[Excerpted records Boundary: Start]

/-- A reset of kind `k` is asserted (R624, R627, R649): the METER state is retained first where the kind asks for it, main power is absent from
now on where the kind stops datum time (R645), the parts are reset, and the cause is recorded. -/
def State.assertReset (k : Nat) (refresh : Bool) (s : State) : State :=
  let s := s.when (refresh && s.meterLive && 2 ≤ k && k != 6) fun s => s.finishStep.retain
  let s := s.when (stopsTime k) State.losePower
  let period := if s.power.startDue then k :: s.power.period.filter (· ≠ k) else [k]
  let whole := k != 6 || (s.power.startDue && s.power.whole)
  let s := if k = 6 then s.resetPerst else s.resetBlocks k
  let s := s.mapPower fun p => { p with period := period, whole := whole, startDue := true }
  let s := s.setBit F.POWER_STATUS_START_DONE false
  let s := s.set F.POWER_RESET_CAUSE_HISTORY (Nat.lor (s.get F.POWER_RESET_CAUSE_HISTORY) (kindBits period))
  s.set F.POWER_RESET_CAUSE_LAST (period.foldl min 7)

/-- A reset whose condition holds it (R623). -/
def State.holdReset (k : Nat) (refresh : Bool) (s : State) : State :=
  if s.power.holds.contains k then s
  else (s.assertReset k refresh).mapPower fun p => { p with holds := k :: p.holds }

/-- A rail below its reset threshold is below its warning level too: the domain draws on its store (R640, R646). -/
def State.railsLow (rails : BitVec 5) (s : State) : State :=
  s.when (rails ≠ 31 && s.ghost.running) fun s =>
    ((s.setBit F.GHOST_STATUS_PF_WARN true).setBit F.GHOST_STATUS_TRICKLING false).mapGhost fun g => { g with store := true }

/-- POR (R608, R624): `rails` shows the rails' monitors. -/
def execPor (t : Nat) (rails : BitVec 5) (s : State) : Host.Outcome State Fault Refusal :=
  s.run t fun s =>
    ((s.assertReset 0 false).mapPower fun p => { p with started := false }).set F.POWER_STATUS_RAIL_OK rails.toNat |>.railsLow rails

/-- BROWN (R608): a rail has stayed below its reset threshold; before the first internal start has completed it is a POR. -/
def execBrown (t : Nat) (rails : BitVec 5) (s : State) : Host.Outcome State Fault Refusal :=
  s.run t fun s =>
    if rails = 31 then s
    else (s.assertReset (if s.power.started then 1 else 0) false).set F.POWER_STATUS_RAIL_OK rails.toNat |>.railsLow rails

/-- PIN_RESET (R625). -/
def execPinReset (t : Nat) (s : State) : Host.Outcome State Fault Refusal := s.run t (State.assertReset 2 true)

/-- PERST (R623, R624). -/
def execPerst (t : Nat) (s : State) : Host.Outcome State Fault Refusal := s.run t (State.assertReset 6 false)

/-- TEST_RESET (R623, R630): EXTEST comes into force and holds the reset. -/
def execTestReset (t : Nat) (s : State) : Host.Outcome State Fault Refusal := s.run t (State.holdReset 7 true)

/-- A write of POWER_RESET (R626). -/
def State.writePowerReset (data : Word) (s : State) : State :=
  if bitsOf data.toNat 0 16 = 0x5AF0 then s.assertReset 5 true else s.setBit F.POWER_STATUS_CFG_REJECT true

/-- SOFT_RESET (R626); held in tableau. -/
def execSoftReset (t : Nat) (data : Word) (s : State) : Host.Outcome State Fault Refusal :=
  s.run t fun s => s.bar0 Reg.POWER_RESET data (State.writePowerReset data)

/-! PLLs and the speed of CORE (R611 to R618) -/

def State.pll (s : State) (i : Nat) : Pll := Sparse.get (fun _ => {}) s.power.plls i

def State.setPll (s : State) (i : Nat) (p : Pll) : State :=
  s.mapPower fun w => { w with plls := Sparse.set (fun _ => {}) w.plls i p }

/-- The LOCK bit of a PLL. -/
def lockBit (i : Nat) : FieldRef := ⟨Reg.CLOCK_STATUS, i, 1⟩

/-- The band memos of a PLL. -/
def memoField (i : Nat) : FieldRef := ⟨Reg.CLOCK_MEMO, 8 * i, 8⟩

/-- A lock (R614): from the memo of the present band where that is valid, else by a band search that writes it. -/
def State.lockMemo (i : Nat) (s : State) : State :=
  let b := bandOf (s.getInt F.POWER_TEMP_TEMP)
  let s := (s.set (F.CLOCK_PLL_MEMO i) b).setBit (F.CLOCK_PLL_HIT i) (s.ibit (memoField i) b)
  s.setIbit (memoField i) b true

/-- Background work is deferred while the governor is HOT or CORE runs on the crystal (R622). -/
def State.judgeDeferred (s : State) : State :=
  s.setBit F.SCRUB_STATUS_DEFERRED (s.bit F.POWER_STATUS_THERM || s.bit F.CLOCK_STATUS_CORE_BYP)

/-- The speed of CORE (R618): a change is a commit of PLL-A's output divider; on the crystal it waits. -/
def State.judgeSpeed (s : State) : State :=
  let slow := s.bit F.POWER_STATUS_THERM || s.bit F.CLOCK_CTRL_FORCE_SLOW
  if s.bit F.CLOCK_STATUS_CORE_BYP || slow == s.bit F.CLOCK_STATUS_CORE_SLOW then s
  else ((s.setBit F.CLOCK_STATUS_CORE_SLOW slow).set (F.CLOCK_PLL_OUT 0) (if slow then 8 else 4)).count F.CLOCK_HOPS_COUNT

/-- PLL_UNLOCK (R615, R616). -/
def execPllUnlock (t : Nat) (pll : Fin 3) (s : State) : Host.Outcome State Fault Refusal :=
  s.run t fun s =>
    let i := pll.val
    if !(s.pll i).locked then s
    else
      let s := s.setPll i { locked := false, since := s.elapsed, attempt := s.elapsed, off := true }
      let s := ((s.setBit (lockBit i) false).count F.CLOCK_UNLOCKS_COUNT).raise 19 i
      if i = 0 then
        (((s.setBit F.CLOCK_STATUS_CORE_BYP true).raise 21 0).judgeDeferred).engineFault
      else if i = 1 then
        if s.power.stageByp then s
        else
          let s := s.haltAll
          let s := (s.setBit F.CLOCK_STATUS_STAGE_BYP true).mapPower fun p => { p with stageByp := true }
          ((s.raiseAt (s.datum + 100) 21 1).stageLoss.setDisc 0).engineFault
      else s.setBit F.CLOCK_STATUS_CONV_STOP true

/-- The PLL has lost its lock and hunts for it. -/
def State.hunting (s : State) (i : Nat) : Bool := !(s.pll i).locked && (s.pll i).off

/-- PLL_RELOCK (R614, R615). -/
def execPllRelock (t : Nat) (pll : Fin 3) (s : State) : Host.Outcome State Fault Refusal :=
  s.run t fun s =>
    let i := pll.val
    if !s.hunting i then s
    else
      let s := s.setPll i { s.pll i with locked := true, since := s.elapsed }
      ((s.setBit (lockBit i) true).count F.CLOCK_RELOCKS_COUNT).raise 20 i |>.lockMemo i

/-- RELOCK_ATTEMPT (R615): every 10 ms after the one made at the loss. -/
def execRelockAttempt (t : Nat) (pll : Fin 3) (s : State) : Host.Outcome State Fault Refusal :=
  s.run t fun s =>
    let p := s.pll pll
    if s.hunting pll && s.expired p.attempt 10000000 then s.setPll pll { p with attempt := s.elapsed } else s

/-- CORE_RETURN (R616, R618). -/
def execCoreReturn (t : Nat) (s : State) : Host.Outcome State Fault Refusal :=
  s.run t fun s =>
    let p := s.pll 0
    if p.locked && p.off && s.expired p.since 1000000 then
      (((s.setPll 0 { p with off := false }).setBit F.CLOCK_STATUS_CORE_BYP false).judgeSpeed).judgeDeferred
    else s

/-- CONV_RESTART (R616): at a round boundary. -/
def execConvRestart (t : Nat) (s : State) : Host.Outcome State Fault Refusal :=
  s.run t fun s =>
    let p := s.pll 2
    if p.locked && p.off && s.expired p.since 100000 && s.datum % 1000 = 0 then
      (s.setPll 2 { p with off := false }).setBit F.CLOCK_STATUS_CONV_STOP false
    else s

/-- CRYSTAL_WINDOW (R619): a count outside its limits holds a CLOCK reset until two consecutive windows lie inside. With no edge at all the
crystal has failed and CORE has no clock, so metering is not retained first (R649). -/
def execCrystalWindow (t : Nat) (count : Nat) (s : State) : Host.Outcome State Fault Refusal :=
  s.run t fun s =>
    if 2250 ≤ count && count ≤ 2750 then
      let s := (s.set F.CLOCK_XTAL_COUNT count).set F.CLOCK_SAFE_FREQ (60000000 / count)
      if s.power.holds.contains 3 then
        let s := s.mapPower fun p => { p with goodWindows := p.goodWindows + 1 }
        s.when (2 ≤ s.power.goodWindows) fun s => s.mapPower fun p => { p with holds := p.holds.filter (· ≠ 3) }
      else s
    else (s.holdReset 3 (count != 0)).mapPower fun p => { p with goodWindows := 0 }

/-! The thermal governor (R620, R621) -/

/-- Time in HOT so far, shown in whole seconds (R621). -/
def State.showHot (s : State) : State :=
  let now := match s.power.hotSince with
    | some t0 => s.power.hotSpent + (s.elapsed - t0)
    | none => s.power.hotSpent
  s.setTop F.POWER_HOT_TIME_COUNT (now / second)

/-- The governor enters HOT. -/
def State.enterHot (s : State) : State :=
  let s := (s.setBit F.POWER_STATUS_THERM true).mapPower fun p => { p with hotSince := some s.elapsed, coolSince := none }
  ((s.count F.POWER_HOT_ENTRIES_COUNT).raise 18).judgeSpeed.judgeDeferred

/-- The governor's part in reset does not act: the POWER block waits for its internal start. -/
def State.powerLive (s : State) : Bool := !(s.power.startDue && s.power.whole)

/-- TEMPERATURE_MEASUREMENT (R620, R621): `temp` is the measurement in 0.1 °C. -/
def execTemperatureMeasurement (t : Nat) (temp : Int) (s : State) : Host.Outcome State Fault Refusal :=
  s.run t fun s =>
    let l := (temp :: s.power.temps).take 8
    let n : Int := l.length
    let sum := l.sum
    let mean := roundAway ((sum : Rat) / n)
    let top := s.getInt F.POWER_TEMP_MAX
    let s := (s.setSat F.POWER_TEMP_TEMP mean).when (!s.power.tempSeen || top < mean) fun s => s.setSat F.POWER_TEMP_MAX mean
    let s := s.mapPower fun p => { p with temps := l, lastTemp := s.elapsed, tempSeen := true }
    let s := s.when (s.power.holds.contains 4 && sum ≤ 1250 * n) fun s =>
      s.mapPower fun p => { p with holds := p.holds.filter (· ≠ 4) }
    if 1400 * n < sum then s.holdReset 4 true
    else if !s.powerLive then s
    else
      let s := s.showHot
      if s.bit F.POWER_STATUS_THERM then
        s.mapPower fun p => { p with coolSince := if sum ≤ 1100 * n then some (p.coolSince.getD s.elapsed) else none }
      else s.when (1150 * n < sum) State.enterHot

[Excerpted records Boundary: End]
[Excerpted records Boundary: Start]

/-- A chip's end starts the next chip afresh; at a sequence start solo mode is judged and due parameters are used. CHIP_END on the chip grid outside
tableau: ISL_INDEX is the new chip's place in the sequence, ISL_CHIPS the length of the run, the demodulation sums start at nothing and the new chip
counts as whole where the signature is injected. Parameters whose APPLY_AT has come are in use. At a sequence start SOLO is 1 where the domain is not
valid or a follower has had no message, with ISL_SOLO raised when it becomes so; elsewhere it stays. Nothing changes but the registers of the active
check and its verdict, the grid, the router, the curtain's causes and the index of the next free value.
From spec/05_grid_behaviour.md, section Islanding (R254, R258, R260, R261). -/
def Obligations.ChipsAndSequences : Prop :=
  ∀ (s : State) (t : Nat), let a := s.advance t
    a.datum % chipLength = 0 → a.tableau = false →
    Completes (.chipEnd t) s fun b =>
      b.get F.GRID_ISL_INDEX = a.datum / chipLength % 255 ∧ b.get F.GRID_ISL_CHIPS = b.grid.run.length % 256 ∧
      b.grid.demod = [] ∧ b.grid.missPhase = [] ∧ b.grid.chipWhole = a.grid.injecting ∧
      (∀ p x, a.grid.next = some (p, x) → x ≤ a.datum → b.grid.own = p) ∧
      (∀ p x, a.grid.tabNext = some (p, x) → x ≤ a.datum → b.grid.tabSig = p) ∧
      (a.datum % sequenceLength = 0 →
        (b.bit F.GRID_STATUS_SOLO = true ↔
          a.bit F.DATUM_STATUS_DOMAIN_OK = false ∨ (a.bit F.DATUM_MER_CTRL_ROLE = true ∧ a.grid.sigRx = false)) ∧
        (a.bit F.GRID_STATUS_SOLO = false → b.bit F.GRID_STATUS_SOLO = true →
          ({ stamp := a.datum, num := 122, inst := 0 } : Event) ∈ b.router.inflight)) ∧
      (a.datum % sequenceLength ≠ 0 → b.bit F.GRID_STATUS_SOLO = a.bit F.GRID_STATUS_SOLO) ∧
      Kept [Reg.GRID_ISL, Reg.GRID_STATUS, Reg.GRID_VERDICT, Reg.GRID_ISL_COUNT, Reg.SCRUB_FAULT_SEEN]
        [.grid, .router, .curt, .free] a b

[Excerpted records Boundary: End]
[Excerpted records Boundary: Start]

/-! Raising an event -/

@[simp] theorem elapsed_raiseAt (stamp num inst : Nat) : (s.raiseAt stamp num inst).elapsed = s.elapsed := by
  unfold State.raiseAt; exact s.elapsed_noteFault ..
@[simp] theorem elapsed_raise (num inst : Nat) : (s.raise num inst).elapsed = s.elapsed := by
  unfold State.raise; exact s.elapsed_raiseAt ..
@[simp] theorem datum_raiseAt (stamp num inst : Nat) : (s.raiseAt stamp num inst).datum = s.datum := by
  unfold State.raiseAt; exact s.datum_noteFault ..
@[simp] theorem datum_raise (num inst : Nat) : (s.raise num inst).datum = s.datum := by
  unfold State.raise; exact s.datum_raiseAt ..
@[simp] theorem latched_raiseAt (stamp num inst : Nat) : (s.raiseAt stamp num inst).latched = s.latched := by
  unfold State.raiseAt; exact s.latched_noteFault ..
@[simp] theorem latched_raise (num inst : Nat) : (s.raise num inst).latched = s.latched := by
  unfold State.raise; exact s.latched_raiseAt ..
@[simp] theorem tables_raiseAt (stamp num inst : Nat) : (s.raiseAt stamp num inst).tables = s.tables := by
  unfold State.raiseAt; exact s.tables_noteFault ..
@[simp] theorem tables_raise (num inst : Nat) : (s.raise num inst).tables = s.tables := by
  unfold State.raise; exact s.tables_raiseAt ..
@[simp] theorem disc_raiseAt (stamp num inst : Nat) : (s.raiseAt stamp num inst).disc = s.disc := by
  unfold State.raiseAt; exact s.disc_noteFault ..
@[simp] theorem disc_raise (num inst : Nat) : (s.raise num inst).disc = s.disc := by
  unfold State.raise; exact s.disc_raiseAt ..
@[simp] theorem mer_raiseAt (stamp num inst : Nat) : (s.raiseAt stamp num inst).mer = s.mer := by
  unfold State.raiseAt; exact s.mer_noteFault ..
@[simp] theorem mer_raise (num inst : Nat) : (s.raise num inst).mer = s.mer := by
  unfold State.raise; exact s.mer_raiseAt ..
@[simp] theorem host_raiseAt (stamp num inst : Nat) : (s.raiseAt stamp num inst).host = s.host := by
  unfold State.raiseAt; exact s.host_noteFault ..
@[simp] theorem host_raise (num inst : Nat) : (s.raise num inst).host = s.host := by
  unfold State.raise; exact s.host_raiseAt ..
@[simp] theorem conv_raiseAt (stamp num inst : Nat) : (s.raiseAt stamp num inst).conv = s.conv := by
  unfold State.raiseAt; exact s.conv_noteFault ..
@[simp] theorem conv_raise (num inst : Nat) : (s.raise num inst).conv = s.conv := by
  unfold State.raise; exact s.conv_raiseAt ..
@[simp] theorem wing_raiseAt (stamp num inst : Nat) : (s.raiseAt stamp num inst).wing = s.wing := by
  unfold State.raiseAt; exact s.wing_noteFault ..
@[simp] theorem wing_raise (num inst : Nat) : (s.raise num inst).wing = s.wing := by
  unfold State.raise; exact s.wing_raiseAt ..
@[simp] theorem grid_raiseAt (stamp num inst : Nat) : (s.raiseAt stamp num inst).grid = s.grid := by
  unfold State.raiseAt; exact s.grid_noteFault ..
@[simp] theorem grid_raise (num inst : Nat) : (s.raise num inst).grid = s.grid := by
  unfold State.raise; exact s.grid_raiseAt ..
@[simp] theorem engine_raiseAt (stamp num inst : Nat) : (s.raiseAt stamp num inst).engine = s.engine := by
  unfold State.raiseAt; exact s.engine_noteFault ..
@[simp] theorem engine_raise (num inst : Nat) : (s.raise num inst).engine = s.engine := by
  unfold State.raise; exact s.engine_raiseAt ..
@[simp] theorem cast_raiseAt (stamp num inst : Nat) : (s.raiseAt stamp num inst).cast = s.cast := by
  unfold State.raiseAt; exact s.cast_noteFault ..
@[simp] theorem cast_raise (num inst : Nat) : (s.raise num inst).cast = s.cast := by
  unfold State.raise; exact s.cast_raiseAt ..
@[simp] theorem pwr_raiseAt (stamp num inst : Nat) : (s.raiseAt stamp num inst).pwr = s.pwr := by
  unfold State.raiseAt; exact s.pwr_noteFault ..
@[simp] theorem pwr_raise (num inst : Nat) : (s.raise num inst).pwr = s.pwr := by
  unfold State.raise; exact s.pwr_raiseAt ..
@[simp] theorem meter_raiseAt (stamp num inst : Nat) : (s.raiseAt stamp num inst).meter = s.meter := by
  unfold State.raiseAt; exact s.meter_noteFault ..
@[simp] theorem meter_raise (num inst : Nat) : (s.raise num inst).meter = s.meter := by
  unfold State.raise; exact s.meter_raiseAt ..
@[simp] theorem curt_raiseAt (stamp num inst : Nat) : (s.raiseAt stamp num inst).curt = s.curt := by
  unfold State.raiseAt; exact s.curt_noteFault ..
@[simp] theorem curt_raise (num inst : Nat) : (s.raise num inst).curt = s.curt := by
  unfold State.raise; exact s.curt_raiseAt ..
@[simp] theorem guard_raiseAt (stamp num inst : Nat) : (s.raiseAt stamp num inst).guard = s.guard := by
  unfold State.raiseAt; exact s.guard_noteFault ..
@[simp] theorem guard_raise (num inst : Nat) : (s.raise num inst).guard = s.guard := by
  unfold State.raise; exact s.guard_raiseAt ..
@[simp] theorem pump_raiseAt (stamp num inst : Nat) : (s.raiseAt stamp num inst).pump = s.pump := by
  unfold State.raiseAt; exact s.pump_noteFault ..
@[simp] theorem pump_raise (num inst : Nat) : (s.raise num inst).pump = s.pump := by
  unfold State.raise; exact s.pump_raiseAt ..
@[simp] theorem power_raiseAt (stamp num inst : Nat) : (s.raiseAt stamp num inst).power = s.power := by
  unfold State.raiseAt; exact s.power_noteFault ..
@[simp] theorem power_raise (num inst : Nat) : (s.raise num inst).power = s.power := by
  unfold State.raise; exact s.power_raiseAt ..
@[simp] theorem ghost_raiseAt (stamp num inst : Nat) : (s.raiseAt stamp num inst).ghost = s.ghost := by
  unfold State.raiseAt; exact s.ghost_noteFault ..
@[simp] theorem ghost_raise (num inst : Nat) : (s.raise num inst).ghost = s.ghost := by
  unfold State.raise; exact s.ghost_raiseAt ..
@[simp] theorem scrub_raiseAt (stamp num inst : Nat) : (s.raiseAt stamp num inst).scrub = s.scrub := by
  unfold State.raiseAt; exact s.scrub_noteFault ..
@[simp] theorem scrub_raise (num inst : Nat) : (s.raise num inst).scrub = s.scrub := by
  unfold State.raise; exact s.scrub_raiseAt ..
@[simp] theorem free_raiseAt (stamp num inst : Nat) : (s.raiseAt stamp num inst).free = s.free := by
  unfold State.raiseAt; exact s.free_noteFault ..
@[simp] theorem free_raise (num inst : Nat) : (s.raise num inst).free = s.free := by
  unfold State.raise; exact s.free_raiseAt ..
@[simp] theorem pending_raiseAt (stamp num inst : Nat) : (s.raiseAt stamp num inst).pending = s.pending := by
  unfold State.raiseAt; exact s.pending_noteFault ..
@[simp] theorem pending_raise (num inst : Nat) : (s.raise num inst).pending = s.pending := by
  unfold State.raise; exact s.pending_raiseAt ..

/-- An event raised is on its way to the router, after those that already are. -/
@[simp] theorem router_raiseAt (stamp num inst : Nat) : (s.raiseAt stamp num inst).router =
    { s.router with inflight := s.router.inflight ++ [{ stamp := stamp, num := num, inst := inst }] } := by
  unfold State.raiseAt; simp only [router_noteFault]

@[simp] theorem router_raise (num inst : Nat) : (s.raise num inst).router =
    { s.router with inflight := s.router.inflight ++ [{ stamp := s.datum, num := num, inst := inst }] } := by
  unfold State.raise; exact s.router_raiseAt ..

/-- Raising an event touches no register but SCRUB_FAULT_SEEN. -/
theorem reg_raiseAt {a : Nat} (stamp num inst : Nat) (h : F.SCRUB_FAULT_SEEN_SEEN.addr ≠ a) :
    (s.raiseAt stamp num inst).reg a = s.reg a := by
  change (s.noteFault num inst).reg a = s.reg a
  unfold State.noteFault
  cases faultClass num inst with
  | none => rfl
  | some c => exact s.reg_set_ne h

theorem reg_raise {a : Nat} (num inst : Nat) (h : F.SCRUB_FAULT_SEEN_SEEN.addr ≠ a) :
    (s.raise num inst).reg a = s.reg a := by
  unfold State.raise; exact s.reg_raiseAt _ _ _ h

[Excerpted records Boundary: End]

- [Brief]
Give again, word for word, every line of the listing above from the one with "is absent from" to the one with "it (R623). -/", both inclusive, and nothing beyond them.

- [Exercise result]
/-- A reset of kind `k` is asserted (R624, R627, R649): the METER state is retained first where the kind asks for it, main power is absent from
now on where the kind stops datum time (R645), the parts are reset, and the cause is recorded. -/
def State.assertReset (k : Nat) (refresh : Bool) (s : State) : State :=
  let s := s.when (refresh && s.meterLive && 2 ≤ k && k != 6) fun s => s.finishStep.retain
  let s := s.when (stopsTime k) State.losePower
  let period := if s.power.startDue then k :: s.power.period.filter (· ≠ k) else [k]
  let whole := k != 6 || (s.power.startDue && s.power.whole)
  let s := if k = 6 then s.resetPerst else s.resetBlocks k
  let s := s.mapPower fun p => { p with period := period, whole := whole, startDue := true }
  let s := s.setBit F.POWER_STATUS_START_DONE false
  let s := s.set F.POWER_RESET_CAUSE_HISTORY (Nat.lor (s.get F.POWER_RESET_CAUSE_HISTORY) (kindBits period))
  s.set F.POWER_RESET_CAUSE_LAST (period.foldl min 7)

/-- A reset whose condition holds it (R623). -/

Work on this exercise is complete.